### Exercise brief
Exactly the lines from the one with "let p := minD" to the end of the data below should be set down, and no others.

--- Source material Enclosed Below ---

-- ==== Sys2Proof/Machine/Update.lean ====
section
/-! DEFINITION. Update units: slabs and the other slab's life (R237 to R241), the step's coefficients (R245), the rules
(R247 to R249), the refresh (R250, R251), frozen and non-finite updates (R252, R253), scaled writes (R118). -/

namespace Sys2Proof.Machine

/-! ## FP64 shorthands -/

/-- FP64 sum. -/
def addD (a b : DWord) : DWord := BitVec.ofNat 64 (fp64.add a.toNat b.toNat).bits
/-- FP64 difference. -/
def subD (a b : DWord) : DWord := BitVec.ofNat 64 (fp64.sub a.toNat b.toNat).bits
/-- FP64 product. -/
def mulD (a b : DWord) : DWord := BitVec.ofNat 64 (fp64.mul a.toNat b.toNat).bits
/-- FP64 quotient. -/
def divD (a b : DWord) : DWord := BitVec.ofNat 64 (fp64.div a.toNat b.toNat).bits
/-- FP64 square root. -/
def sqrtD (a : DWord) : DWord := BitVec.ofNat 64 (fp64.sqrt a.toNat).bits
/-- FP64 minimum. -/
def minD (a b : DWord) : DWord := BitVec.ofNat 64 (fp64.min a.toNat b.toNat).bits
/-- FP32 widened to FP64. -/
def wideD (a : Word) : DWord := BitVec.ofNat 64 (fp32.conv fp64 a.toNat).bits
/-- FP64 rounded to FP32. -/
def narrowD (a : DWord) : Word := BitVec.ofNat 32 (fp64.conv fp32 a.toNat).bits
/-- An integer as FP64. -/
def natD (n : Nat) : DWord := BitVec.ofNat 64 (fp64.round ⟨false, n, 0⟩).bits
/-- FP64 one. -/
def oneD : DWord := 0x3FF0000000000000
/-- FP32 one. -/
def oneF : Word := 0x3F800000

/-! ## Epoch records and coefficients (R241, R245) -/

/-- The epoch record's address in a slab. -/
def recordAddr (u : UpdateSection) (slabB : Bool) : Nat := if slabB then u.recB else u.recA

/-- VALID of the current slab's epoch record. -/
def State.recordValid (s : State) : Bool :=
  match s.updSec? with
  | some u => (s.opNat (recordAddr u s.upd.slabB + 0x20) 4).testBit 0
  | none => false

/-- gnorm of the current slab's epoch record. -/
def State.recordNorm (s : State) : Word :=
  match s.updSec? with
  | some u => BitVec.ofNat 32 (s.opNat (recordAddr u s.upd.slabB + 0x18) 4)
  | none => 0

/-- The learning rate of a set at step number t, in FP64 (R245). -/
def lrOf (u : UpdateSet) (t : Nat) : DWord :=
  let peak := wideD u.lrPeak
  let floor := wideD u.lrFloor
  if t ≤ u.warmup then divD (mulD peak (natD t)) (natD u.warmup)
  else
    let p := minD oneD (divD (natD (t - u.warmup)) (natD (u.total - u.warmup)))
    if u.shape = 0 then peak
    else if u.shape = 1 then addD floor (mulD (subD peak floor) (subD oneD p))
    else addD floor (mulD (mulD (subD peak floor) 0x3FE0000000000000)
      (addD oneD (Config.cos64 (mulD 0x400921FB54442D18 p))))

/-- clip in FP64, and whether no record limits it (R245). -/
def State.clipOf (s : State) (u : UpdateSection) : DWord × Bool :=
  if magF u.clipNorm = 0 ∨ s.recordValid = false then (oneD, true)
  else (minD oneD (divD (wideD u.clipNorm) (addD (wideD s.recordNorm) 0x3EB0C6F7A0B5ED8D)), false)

--- End of Enclosed Source material ---

### Problem solution
    let p := minD oneD (divD (natD (t - u.warmup)) (natD (u.total - u.warmup)))
    if u.shape = 0 then peak
    else if u.shape = 1 then addD floor (mulD (subD peak floor) (subD oneD p))
    else addD floor (mulD (mulD (subD peak floor) 0x3FE0000000000000)
      (addD oneD (Config.cos64 (mulD 0x400921FB54442D18 p))))

/-- clip in FP64, and whether no record limits it (R245). -/
def State.clipOf (s : State) (u : UpdateSection) : DWord × Bool :=
  if magF u.clipNorm = 0 ∨ s.recordValid = false then (oneD, true)
  else (minD oneD (divD (wideD u.clipNorm) (addD (wideD s.recordNorm) 0x3EB0C6F7A0B5ED8D)), false)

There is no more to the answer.